Panelist Maryann Keller, a principal in Maryann Keller and Associates, took a more pessimistic view of the auto industry’s prospects, predicting it will sell just 16 million units this year, “If they’re lucky.”
In the first two months of the year, SUV sales, which are crucial to Detroit’s profitability, are “off by more than the market,” partly because of rising fuel costs, Ms. Keller noted
Direct-to-consumer pharmaceutical advertising is a relatively new and, in some Washington quarters, a controversial category. The category’s political environment is “not great,” said Charlie Rutman, president, Carat USA, and government-mandated constraints are possible. Nonetheless, DTC advertising works, he said, citing the fact that the top-50-selling drugs all were DTC-advertised.
Reality shows are a concern for pharmaceutical advertisers, Mr. Rutman said, questioning whether reality is an “appropriate environment” for a “serious category” about health.
New hypertension drugs are good candidates for future heavy direct-to-consumer advertising, according to Paul Silverman, director DTC, media manager, Pharmacia, who contrasted them to oncology drugs, which need little or no television advertising. “If we have a cure for cancer,” said Mr. Silverman, then “I don’t really have to spend a lot of time reminding you to take this pill.”
Movies have doubled their ad spending on television in the past five-year period, according to Dave Thomas, co-managing director, national business unit, Nielsen Media Research. Last year, movies accounted for over 8 percent of the total TV ad spend. But Hollywood movie advertising is much more important in some demos, Mr. Thomas said. For example, during last Independence Day weekend, movies represented “over a third” of 18 to 34 demo rating points for all of the broadcast networks’ inventory. “You’re talking about premium inventory, highly rated properties,” Mr. Thomas said.
The evolution of DVDs from rentals to a sell-through business has effectively created a second “opening” for Hollywood’s films, said Jon Mandel, co-CEO and chief negotiating officer, MediaCom, and the result has been yet more Hollywood ad money poured into television. A DVD “used to be a tag-on to the movie advertising,” he said. “Now you can make more money on the DVD than you can on … the original theatrical. That potentially changes the windows. It also changes the amount of money that you would spend behind an introduction of a DVD.”
The financial services category has been particularly buffeted by both economic uncertainty and the distrust of consumers dismayed by corporate scandals. The public’s view of financial services is “complete and total cynicism,” CNBC’s Mr. Cramer said.
In the present tough economy, “messages [to the consumer] about growth [prospects] may not ring true,” said Edward Faruolo, VP marketing, Cigna Corp., but spots about maintaining income, “sustenance” in tough times and riding the wave all may resonate.
Taking a longer view, Larry Goodman, president, CNN sales and marketing, noted that spending in the financial category over the past five years is up 56 percent across all media. “Financial services spending in the past five years, even with the ’01 and ’02 setbacks, has still outpaced total ad spending by about two to one,” he said.
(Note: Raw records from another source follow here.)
/-- The registers of the Mbox page. -/
def regDefsMbox : List RegDef := [
  -- MBOX_RESULT_SEQ
  ⟨0x380000, 16384, 3, 0, 0, 0, 0, 0, 0, 0⟩,
  -- MBOX_RESULT_HDR
  ⟨0x380004, 16384, 3, 0, 0, 0, 0, 0, 0, 0⟩,
  -- MBOX_RESULT_LEN
  ⟨0x380008, 16384, 3, 0, 0, 0, 0, 0, 0, 0⟩,
  -- MBOX_CMD_STS
  ⟨0x38000C, 16384, 3, 0, 0, 0, 0, 0, 0xFF0000, 0⟩,
  -- MBOX_BREW_STS
  ⟨0x380010, 0, 1, 0, 0, 0, 0, 0, 0, 0⟩,
  -- MBOX_BARISTA_STS
  ⟨0x380014, 0, 1, 0, 0, 0, 0, 0, 0, 0⟩
]

/-- The registers of the Canister page. -/
def regDefsCanister : List RegDef := [
  -- CAN_STS
  ⟨0x330000, 0, 1, 0, 0, 0, 0, 0, 0, 0⟩,
  -- CAN_ERASE
  ⟨0x330010, 0, 1, 0, 0, 0, 0x3, 0, 0, 0⟩,
  -- CAN_ERASE_KEY
  ⟨0x330014, 0, 1, 0, 0, 0, 0, 0, 0, 0xFFFFFFFF⟩,
  -- CAN_LOG_STS
  ⟨0x330018, 0, 1, 0, 0, 0, 0, 0, 0, 0⟩
]

/-- The registers of the Staging page. -/
def regDefsStaging : List RegDef := [
  -- STG_STS
  ⟨0x10000, 0, 1, 0xC000000, 0, 0, 0, 0, 0, 0⟩,
  -- STG_RESULT
  ⟨0x10004, 0, 1, 0, 0, 0, 0, 0, 0, 0⟩,
  -- STG_FAIL_OFF
  ⟨0x10008, 0, 1, 0xFFFFFFFF, 0, 0, 0, 0, 0, 0⟩,
  -- STG_COMMIT_POUR_LO
  ⟨0x1000C, 0, 1, 0, 0, 0, 0, 0, 0, 0⟩,
  -- STG_COMMIT_POUR_HI
  ⟨0x10010, 0, 1, 0, 0, 0, 0, 0, 0, 0⟩
]

/-- The registers of the Pmu page. -/
def regDefsPmu : List RegDef := [
  -- PMU_CTL
  ⟨0x280000, 0, 1, 0, 0x80000000, 0, 0, 0, 0, 0x60000000⟩,
  -- PMU_USER_EN
  ⟨0x280004, 0, 1, 0, 0x7F, 0, 0, 0, 0, 0⟩,
  -- PMU_OVF_LO
  ⟨0x280008, 0, 1, 0, 0, 0, 0, 0, 0xFFFFFFFF, 0⟩,
  -- PMU_OVF_HI
  ⟨0x28000C, 0, 1, 0, 0, 0, 0, 0, 0xFFFFFFFF, 0⟩,
  -- PMU_HIST_CLR
  ⟨0x280010, 0, 1, 0, 0, 0, 0, 0, 0, 0xF⟩,
  -- PMU_EVSEL
  ⟨0x280100, 4, 64, 0, 0xFFE00FFF, 0, 0, 0, 0, 0⟩,
  -- PMU_SCOPE
  ⟨0x280200, 4, 64, 0, 0xFFFF, 0, 0, 0, 0, 0⟩,
  -- PMU_HIST_CTL
  ⟨0x280400, 4, 4, 0, 0xFFFF8FFF, 0, 0, 0, 0, 0⟩
]

/-- The registers of the Inlet page. -/
def regDefsInlet : List RegDef := [
  -- INL_CFG
  ⟨0x320000, 0, 1, 0x32280A00, 0, 0, 0, 0x7FFFFF00, 0, 0⟩,
  -- INL_FET
  ⟨0x320004, 0, 1, 0x3C96280A, 0, 0, 0, 0x7FFFFFFF, 0, 0⟩,
  -- INL_STS
  ⟨0x320008, 0, 1, 0, 0, 0, 0, 0, 0x1000000, 0⟩,
  -- INL_MEAS
  ⟨0x32000C, 0, 1, 0, 0, 0, 0, 0, 0, 0⟩,
  -- INL_OVERRIDE
  ⟨0x320010, 0, 1, 0, 0, 0, 0x3, 0, 0, 0⟩,
  -- INL_OVERRIDE_KEY
  ⟨0x320014, 0, 1, 0, 0, 0, 0, 0, 0, 0xFFFFFFFF⟩,
  -- INL_CLEAR
  ⟨0x320018, 0, 1, 0, 0, 0, 0xFFFFFFFF, 0, 0, 0⟩,
  -- INL_CLEAR_KEY
  ⟨0x32001C, 0, 1, 0, 0, 0, 0, 0, 0, 0xFFFFFFFF⟩,
  -- INL_MEAS2
  ⟨0x320020, 0, 1, 0, 0, 0, 0, 0, 0, 0⟩,
  -- INL_WAIT
  ⟨0x320024, 0, 1, 0, 0, 0, 0, 0, 0, 0⟩
]
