-- ==== Sys2Proof/Machine/State.lean ====
section
/-! DEFINITION. Sys2Proof/Machine/State.lean: everything the spec says the device holds, as plain data, and the state
right after reset. A register that the register tables give lives in `Dev.regs` under its BAR2 offset, its reset word
coming from RegMap; what the rules hold beside the registers has a field of its own. -/

namespace Sys2Proof.Machine

/-- Why a step faults. No rule of the spec makes the device stop dead, so only the check below raises one. -/
inductive Fault where
  /-- no meaning raises it; kept for a place that the rules say does not exist. Safe: it only stops the model. -/
  | noSuchPlace
  deriving DecidableEq, Repr

/-- Why a step is refused. -/
inductive Refusal where
  /-- raised by an arm of exec for a command without a meaning. Safe: it only stops the model. -/
  | notModelled (mnemonic : String)
  deriving DecidableEq, Repr

/-- The two ordering variants (R1). -/
inductive Part where
  | xtp8640
  | xtp8632
  deriving DecidableEq, Repr

/-- The twelve modes (R35). -/
inductive Mode where
  | cold
  | fill
  | boot
  | train
  | await
  | serve
  | degraded
  | drowse
  | hibernate
  | drain
  | maint
  | halt
  deriving DecidableEq, Repr

/-- The lifecycle states (R450). -/
inductive Lifecycle where
  | blank
  | test
  | provisioned
  | production
  | rma
  | scrapped
  deriving DecidableEq, Repr

/-! ### Time, register access, staging (R22, R31, R414, R418, R422 to R427) -/

/-- A moment: pour and cycle (R23). -/
structure Stamp where
  pour : Nat
  cyc : Nat
  deriving DecidableEq, Repr

/-- The pour counter, the cycle within the pour and whether the core clock runs (R22). -/
structure Clock where
  running : Bool
  pour : BitVec 64
  cyc : Fin 512
  deriving DecidableEq, Repr

/-- A pair armed by a value write, awaiting its KEY write (R414). -/
structure Armed where
  off : Nat
  value : Word
  at_ : Stamp
  deriving DecidableEq, Repr

/-- What a staged command will do at the commit (R82, R118 to R120, R137, R260, R403). A tenant change holds the range, the
partition word, the pool of its static partition, the members it may take blocks of, medium and pool of each region, the table entries it has written and the
extents it takes away; a pool change the blocks it wants and those it found. -/
inductive StagedCmd where
  | tenant (create : Bool) (t : TenantId) (port : PortId) (ld : Nat) (base len : Nat) (part : Word) (pool members : Nat)
      (media : List (Nat × Nat)) (written : List Nat) (removed : List Word)
  | pin (port : PortId) (ld : Nat) (pin : Bool) (dpa len : Nat) (i : Iface)
  | flush (port : PortId) (ld : Nat) (whole inval : Bool) (dpa len : Nat) (i : Iface)
  | nearSize (gib : Nat) (i : Iface)
  | poolCreate (n : Fin 8) (overcommit : Bool) (want : Nat) (storage : List Nat) (expose : Nat)
  | poolAdd (n : Fin 8) (want : Nat) (storage : List Nat) (expose : Nat)
  | poolExpose (n : Fin 8) (expose : Nat)
  | poolDestroy (n : Fin 8)
  | rotation (c : CremaCh) (i : Iface)
  deriving DecidableEq, Repr

/-- The staging set beside the pending register entries (R391, R422 to R426). `heldWrites` are the owner's writes made
during a check; `sealNext` the reference the check computed; `retire` the table entries to free at the next boundary. -/
structure Staging where
  owner : Option Iface
  checked : Bool
  checking : Option Iface
  commitPend : Option Iface
  writes : Nat
  cmds : List StagedCmd
  heldWrites : List (Nat × Word)
  sealNext : Word
  commitPour : BitVec 64
  deriving DecidableEq, Repr

/-- Register access beside the registers themselves (R31, R409, R414, R418, R427). -/
structure Access where
  armed : Vector (Option Armed) 4
  ind : Vector Word 4
  snapReq : Bool
  snap : Sparse Word
  posting : Sparse Word
  deriving DecidableEq, Repr

/-! ### Power and inlet (R505 to R525, R466, R536) -/

/-- States of the inlet (R507). -/
inductive Inlet where
  | off
  | check
  | wait
  | prechg
  | ramp
  | on
  | latched
  deriving DecidableEq, Repr

/-- The island and the inlet. `modelTemp` is the energy model's FET temperature in 10⁻⁹ °C; `clearDue` a clear that schedules CHECK; `fetHot` that EVT_FET_HOT was raised; `capBelow` since when the board's power has lain below
95 % of CAP, `capNext` the pour from which the next average is due (R523). -/
structure Power where
  vaux : Bool
  smbAddr : BitVec 2
  straps : BitVec 3
  prsntLow : Bool
  perstALow : Bool
  perstLowSeen : Bool
  powerGood : Bool
  inlet : Inlet
  clearDue : Bool
  modelTemp : Nat
  fetHot : Bool
  thermtrip : Bool
  gates : Bool
  glitchReset : Bool
  glitchHold : Bool
  glitchTimes : List Nat
  islandTemp : Int
  mctpRo : Bool
  capBelow : Option Nat
  capNext : Nat
  deriving DecidableEq, Repr

/-! ### The Canister (R402 to R405, R508, R516, R488) -/

/-- An image header as R455 lays it out, with what the checks of R456 found in the rest of it. -/
structure Slot where
  bytes : Payload
  valid : Bool
  deriving DecidableEq, Repr

/-- A settings copy (R403). -/
structure Copy where
  gen : Nat
  regs : Sparse Word
  portMode : Nat
  near : Nat
  cremaRepairs : List (BitVec 64)
  farRepairs : List (BitVec 64)
  crcOk : Bool
  deriving DecidableEq, Repr

/-- The fault entry of the inlet (R514): the cause, the failure count, INL_SENSEP and INL_VOUT in 10 mV, the current in 10 mA and the FET
temperature in °C. -/
structure InletEntry where
  cause : Nat
  fails : Nat
  vin : Nat
  vout : Nat
  iout : Nat
  temp : Nat
  deriving DecidableEq, Repr

/-- The inlet's fault memory (R508, R514 to R516). -/
structure InletRec where
  fails : Nat
  cause : Nat
  latched : Bool
  marker : Bool
  cfg : Option Word
  fet : Option Word
  entry : Option InletEntry
  deriving DecidableEq, Repr

/-- The HALT record (R488). `newest` holds the three newest ring records before EVT_HALT. -/
structure HaltRec where
  cause : Nat
  origin : Nat
  mode : Nat
  later : Nat
  at_ : Stamp
  chid : BitVec 16
  loc : BitVec 64
  newest : List EventRec
  deriving DecidableEq, Repr

/-- The eMRAM. `atBoot` are the events the next BOOT raises from the record (number and detail, R526, R466). `storing`
is a store or erase under way: the interface, and the area mask of an erase. -/
structure Canister where
  slots : Vector Slot 2
  bootSlot : Fin 2
  copies : Vector (Option Copy) 16
  newest : Option (Fin 16)
  log : List EventRec
  logCount : Nat
  lastLog : Option Nat
  inlet : InletRec
  halt : Option HaltRec
  glitches : Nat
  glitchHold : Bool
  glitchNew : Nat
  atBoot : List (Nat × List Word)
  lcLog : List (Nat × Nat)
  cert : Bool
  storing : Option (Iface × Option Nat)
  deriving DecidableEq, Repr

/-! ### Lifecycle, identity, attestation (R450 to R464) -/

/-- The fuses: four bits per state from TEST (R451), the SVN thermometer, the identity bank, the repair entries of
the base-die map (R133), those of the on-die arrays (R500), and the hard repairs that the DIMMs' own fuses hold (R164). -/
structure Fuses where
  lc : BitVec 20
  svn : Nat
  identity : Bool
  idDisable : Bool
  repairs : List (BitVec 64)
  arrays : List (BitVec 64)
  hard : List (BitVec 64)
  deriving DecidableEq, Repr

/-- The lifecycle burn that starts at the next boundary, the lifecycle burn, key generation and repair burn under way (R452, R453, R501), whether
the signing engine holds the identity keys (R459), and the settings copy that BOOT applied (R463). -/
structure Secure where
  burnDue : Option Lifecycle
  burn : Option Lifecycle
  keygen : Bool
  fuseBurn : Option (BitVec 64 × Option Iface)
  signKeys : Bool
  bootCopy : Option Copy
  deriving DecidableEq, Repr

/-- One SPDM transport (R462). -/
structure SpdmConn where
  negotiated : Bool
  session : Bool
  deriving DecidableEq, Repr

/-! ### Barista, mailbox, brews (R387 to R401) -/

/-- What Barista is doing (R388, R389). -/
inductive BaristaState where
  | rom
  | running
  | restarting
  | held
  deriving DecidableEq, Repr

/-- What a brew works through. Positions count the units done. -/
inductive Work where
  | sanitise (t : TenantId) (secure : Bool) (started : Option Nat)
  | scanMedia (port : PortId) (ld : Nat)
  | pin (port : PortId) (ld : Nat) (pin : Bool) (dpa pages pinned refused : Nat)
  | flush (frames : List Nat) (inval : Bool) (lines : Nat)
  | nearSize (gib : Nat)
  | compact (pools : List Nat) (moved left : Nat)
  | test (kind index : Nat)
  | fwVerify (slot : Fin 2)
  | cutErase
  | blockSanitise (blocks : List (Nat × Nat))
  | subtreeReinit (ch : FarCh) (level index : Nat)
  deriving DecidableEq, Repr

/-- A brew (R398, R399): its kind, who started it, its work, units done and planned, whether it is
suspended (R56), and the far channels that it touches (R52). -/
structure Brew where
  kind : Nat
  iface : Option Iface
  work : Work
  done : Nat
  planned : Nat
  suspended : Bool
  touched : BitVec 8
  deriving DecidableEq, Repr

/-- The mailboxes and Barista (R387 to R401). A command that waits is held as the command itself; `waits` keeps the
order of the doorbells; `running` is a command that takes longer than its arrival. `stepAt` is the pour in which a brew step last started or ended (R27). `bg` is the last background status
(return code). -/
structure Mbox where
  state : BaristaState
  slot : Fin 2
  restarts : List Nat
  restartCause : Nat
  activating : Option (Iface × Nat × Fin 2 × Fin 2)
  waits : List (Iface × Instr)
  running : List (Iface × Nat)
  window : Vector Payload 3
  fg : Option Brew
  internal : List Brew
  turn : Nat
  stepDue : Bool
  stepAt : Option Nat
  bg : Nat
  softCrema : List (BitVec 64)
  softFar : List (BitVec 64)
  hppr : List (BitVec 64)
  fwNext : Vector Nat 2
  recovery : Bool
  deriving DecidableEq, Repr

/-! ### Address path and tenants (R64 to R93, R336 to R344) -/

/-- A committed HDM decoder (R65, R338, R551). -/
structure Hdm where
  cfg : HdmCfg
  position : Option Nat
  deriving DecidableEq, Repr

/-- The poison source codes of the standard that R343 uses. -/
inductive PoisonSrc where
  | internal
  | injected
  | vendor
  deriving DecidableEq, Repr

/-- A record of a poison list: lines `first` to `first + len - 1` of the LD's DPA (R343). -/
structure PoisonRec where
  first : Nat
  len : Nat
  src : PoisonSrc
  deriving DecidableEq, Repr

/-- One logical device of one port: its decoders with each one's Error Not Committed, poison list, CDAT as last built with its sequence, and event
logs (R65, R343, R340, R341, R477). -/
structure LdState where
  dec : Vector (Option Hdm) 8
  decPend : List (Fin 8 × HdmCfg)
  decError : BitVec 8
  poison : List PoisonRec
  poisonOvf : Bool
  ovfAt : Option Nat
  cdat : List (List Nat)
  cdatSeq : Nat
  cdatDue : Bool
  log : List EventRec
  deriving DecidableEq, Repr

/-- What a tenant's sequence of R85 ends in. -/
inductive SeqKind where
  | reset
  | destroy
  | sanitise
  | portReset
  deriving DecidableEq, Repr

/-- A sequence under way (R85): the boundary r, the kind, who waits for it, and the counts. -/
structure TenantSeq where
  r : Option Nat
  kind : SeqKind
  iface : Option Iface
  drained : Nat
  squashed : Nat
  deriving DecidableEq, Repr

/-- A dynamic-capacity region (R66, R88, R396): medium (0 none, 1 near, 2 far, 3 far compressed), pool, length in
blocks. -/
structure DcRegion where
  medium : Nat
  pool : Nat
  len : Nat
  deriving DecidableEq, Repr

/-- An offered or accepted dynamic-capacity extent: its first table entry, blocks, tag, and the answer that waits for
the next boundary (R89, R90). -/
structure DcExtent where
  entry : Nat
  region : Nat
  tag : Nat
  accepted : Bool
  answer : Option Bool
  deriving DecidableEq, Repr

/-- A tenant beside its registers: sequence, the pool of its static partition, the members whose far blocks it may take (R396), regions, extents, guarantee credit (R298), lines delivered in this pour and
this window per class, and the DevLoad samples of the last pours (R342). -/
structure Tenant where
  seq : Option TenantSeq
  staticPool : Nat
  members : Nat
  regions : Vector DcRegion 8
  dc : List DcExtent
  credit : Nat
  creditRem : Nat
  pourLines : Vector Nat 4
  winLines : Vector Nat 4
  waitPours : Nat
  heldSeen : BitVec 4
  devLoads : List Nat
  memClr : Bool
  deriving DecidableEq, Repr

/-! ### Memory (R67, R94 to R105, R166, R176) -/

/-- A frame's entry in the tags: the summary entry and the state entry of R103. -/
structure Frame where
  st : BitVec 2
  freq : Nat
  rrpv : Nat
  pin : Bool
  c : Bool
  tag : Nat
  valid : BitVec 64
  dirty : BitVec 64
  deriving DecidableEq, Repr
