/-- Extents from the front of a list until what they hold covers `need`. -/
def coverNeed (size : Nat → Nat) : List (Nat × Nat) → Nat → List Nat
  | [], _ => []
  | (e, b) :: r, need => if need = 0 then [] else e :: coverNeed size r (need - size b)

/-- Release requests to each LD that holds dynamic-capacity extents in a pool: its extents newest first, until the sectors
they hold cover the shortfall below 10 % on the channel where the free fraction is lowest (R255). -/
def Dev.askRelease (d : Dev) (n : Nat) : Dev :=
  allTenants.foldl (fun d t =>
    let ext := ((d.tenant t).dc.filter fun x =>
      let w := d.extAt x.entry
      x.accepted && extV w && extC w && (d.pool n).exposed.contains (extBlock w)).reverse
    let c := (d.lowestFree (d.pool n)).1
    let (free, all) := d.freeSectors (d.pool n) c
    let need := max 1 (ceilDiv all 10 - free)
    let named := coverNeed (fun b => d.blockSectors b c) (ext.map fun x => (x.entry - d.extBase t, extBlock (d.extAt x.entry))) need
    if named.isEmpty then d else d.emit (.dcEvent (d.tntPort t) (d.tntLd t) 1 named)) d

/-- Brings a pool's registers up to date and raises the levels reached. -/
def Dev.syncPool (d : Dev) (n : Nat) : Dev :=
  let p := d.pool n
  let d := d.setReg (Off.prsPoolCfg n) (BitVec.ofNat 32 (if p.used then 2 ^ 31 + bitOf p.overcommit * 2 ^ 30 + p.storage % 65536 else 0))
  let d := d.setReg (Off.prsPoolExp n) (BitVec.ofNat 32 (if p.used then p.mapBlocks.length * 65536 + p.exposed.length else 0))
  if p.used ∧ p.overcommit then
    let (c, pm) := d.lowestFree p
    let old := d.fld (Fld.prsPoolFree_level n)
    let kept := keptLevel old pm
    let lv := max kept (levelOf pm)
    let d := d.setReg (Off.prsPoolFree n) (BitVec.ofNat 32 (lv * 2 ^ 30 + c * 2 ^ 10 + pm))
    (List.range 3).foldl (fun d i =>
      if kept < i + 1 ∧ i + 1 ≤ lv then
        let d := d.raise { num := 0x162, chid := some (d.farChid c), detail := [word1 n, word1 (i + 1)] }
        if 2 ≤ i + 1 then d.askRelease n else d
      else d) d
  else d

/-- Brings the spare-sector registers of a channel up to date (R253). -/
def Dev.syncSpare (d : Dev) (c : Nat) : Dev :=
  let total := d.spareSectors c
  let free := total - (d.takenIn c (d.spareFirst c, total)).length
  let low := decide (free * 8 < total)
  let was := d.flag (Fld.prsSpareSts_low c)
  let d := d.setReg (Off.prsSpareSts c) (BitVec.ofNat 32 (bitOf low * 2 ^ 31 + free % 2 ^ 24))
  if low ∧ ¬ was then d.raise { num := 0x161, chid := some (d.farChid c) } else d

/-- A pool's chained pages change by one chaining or unchaining. -/
def Dev.countChain (d : Dev) (n : Nat) (was is : Bool) : Dev :=
  let f := Fld.prsPoolChain_chained n
  if was == is then d else if is then d.setFld f (d.fld f + 1) else d.setFld f (d.fld f - 1)

/-! ### Storing a page (R250 to R252, R256) -/

/-- How a store ended. -/
inductive Stored where
  /-- the page is stored -/
  | done
  /-- free sectors but no run: the frame stays dirty until compaction (step 4) -/
  | wait
  /-- no free sector: the store is dropped (step 5) -/
  | lost
  deriving DecidableEq, Repr

/-- The sector lines that a page is stored in: Compressed with `some`, or Raw. -/
def storedLines (lines : List (Line × Bool)) (raw : Bool) : Bool × List (Line × Bool) :=
  match (if raw || lines.any (·.2) then none else pressPage (lines.map (·.1))) with
  | some b => (true, (List.range (b.length / 64)).map fun i => (lineOf ((b.drop (64 * i)).take 64), false))
  | none => (false, lines)

/-- Writes a page at its place (R250 steps 3 to 5). `raw` forces the Raw form. -/
def Dev.storePage (d : Dev) (page : Nat) (lines : List (Line × Bool)) (raw : Bool) : Stored × Dev :=
  match d.pagePlace page with
  | none => (.done, d)
  | some pl =>
    let p := d.pool pl.pool
    let old := (d.mapEntry pl).getD (MapEntry.bare 0)
    let (comp, ls) := storedLines lines raw
    let k := ls.length / 8
    let st := if comp then 1 else 2
    if ¬ p.overcommit then
      -- the page's own slab: sectors 8e to 8e + 7 of the data blocks' shares (R251)
      let b := p.dataBlocks.getD (8 * pl.e / d.secPerShare) 0
      let home := b * d.secPerShare + 8 * pl.e % d.secPerShare
      let d := d.storeSectors pl.ch ((List.range k).map (home + ·)) ls
      (.done, d.setMapEntry pl ⟨st, k - 1, 0, home, 0⟩)
    else
      let h := old.homeSectors
      let chained := decide (0 < old.ovfLen)
      if 0 < h ∧ k ≤ h then
        let d := d.storeSectors pl.ch ((List.range k).map (old.home + ·)) ls
        let d := d.setMapEntry pl ⟨st, k - 1, 0, old.home, 0⟩
        let d := (d.releaseSectors pl.ch (old.home + k) (h - k)).releaseSectors pl.ch (d.spareFirst pl.ch + old.ovf) old.ovfLen
        (.done, d.countChain pl.pool chained false)
      else
        let ovfRun := if h = 0 then none else d.freeRunIn pl.ch (k - h) (d.spareFirst pl.ch, d.spareSectors pl.ch)
        match ovfRun with
        | some s =>
          let d := d.takeSectors pl.ch s (k - h)
          let d := d.storeSectors pl.ch ((List.range h).map (old.home + ·) ++ (List.range (k - h)).map (s + ·)) ls
          let d := d.setMapEntry pl ⟨st, h - 1, k - h, old.home, s - d.spareFirst pl.ch⟩
          let d := d.releaseSectors pl.ch (d.spareFirst pl.ch + old.ovf) old.ovfLen
          (.done, d.countChain pl.pool chained true)
        | none => match d.freeRun p pl.ch k with
          | some s =>
            let d := d.takeSectors pl.ch s k
            let d := d.storeSectors pl.ch ((List.range k).map (s + ·)) ls
            let d := (d.setMapEntry pl ⟨st, k - 1, 0, s, 0⟩).releaseEntry pl old
            (.done, d.countChain pl.pool chained false)
          | none =>
            if 0 < (d.freeSectors p pl.ch).1 ∧ old.st ≠ 0 then (.wait, d)
            else
              -- the store is dropped (R256)
              let d := d.poisonPage page .vendor
              let d := d.countChain pl.pool chained false
              let d := d.bump (Fld.prsPoolLoss_lost pl.pool) 1
              (.lost, d.raise { num := 0x163, chid := some (d.farChid pl.ch), loc := d.pageLoc page,
                                detail := [word1 pl.pool] })

/-- A store without a frame to keep the page in: one that would have to wait for room is dropped like one without room. -/
def Dev.storeDirect (d : Dev) (page : Nat) (lines : List (Line × Bool)) : Dev :=
  match d.storePage page lines false with
  | (.wait, d) => d.poisonPage page .vendor
  | (_, d) => d

/-- Engines in service. -/
def Dev.enginesOk (d : Dev) : List Nat := rangeWhere 4 fun e => bitAt (d.fld Fld.prsSts_engOk) e

end Sys2Proof.Machine
end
There also has been a “shift to television” from print advertising in the financial services category, Mr. Goodman said.
In the event of war, “In the acute phase you kind of take a step back” from advertising, Pharmacia’s Mr. Silverman said. “Then everybody’s going to make their decision about when they should go back in when the acute phase ends. … Certainly, I don’t think anybody wants to be sponsoring body bags.”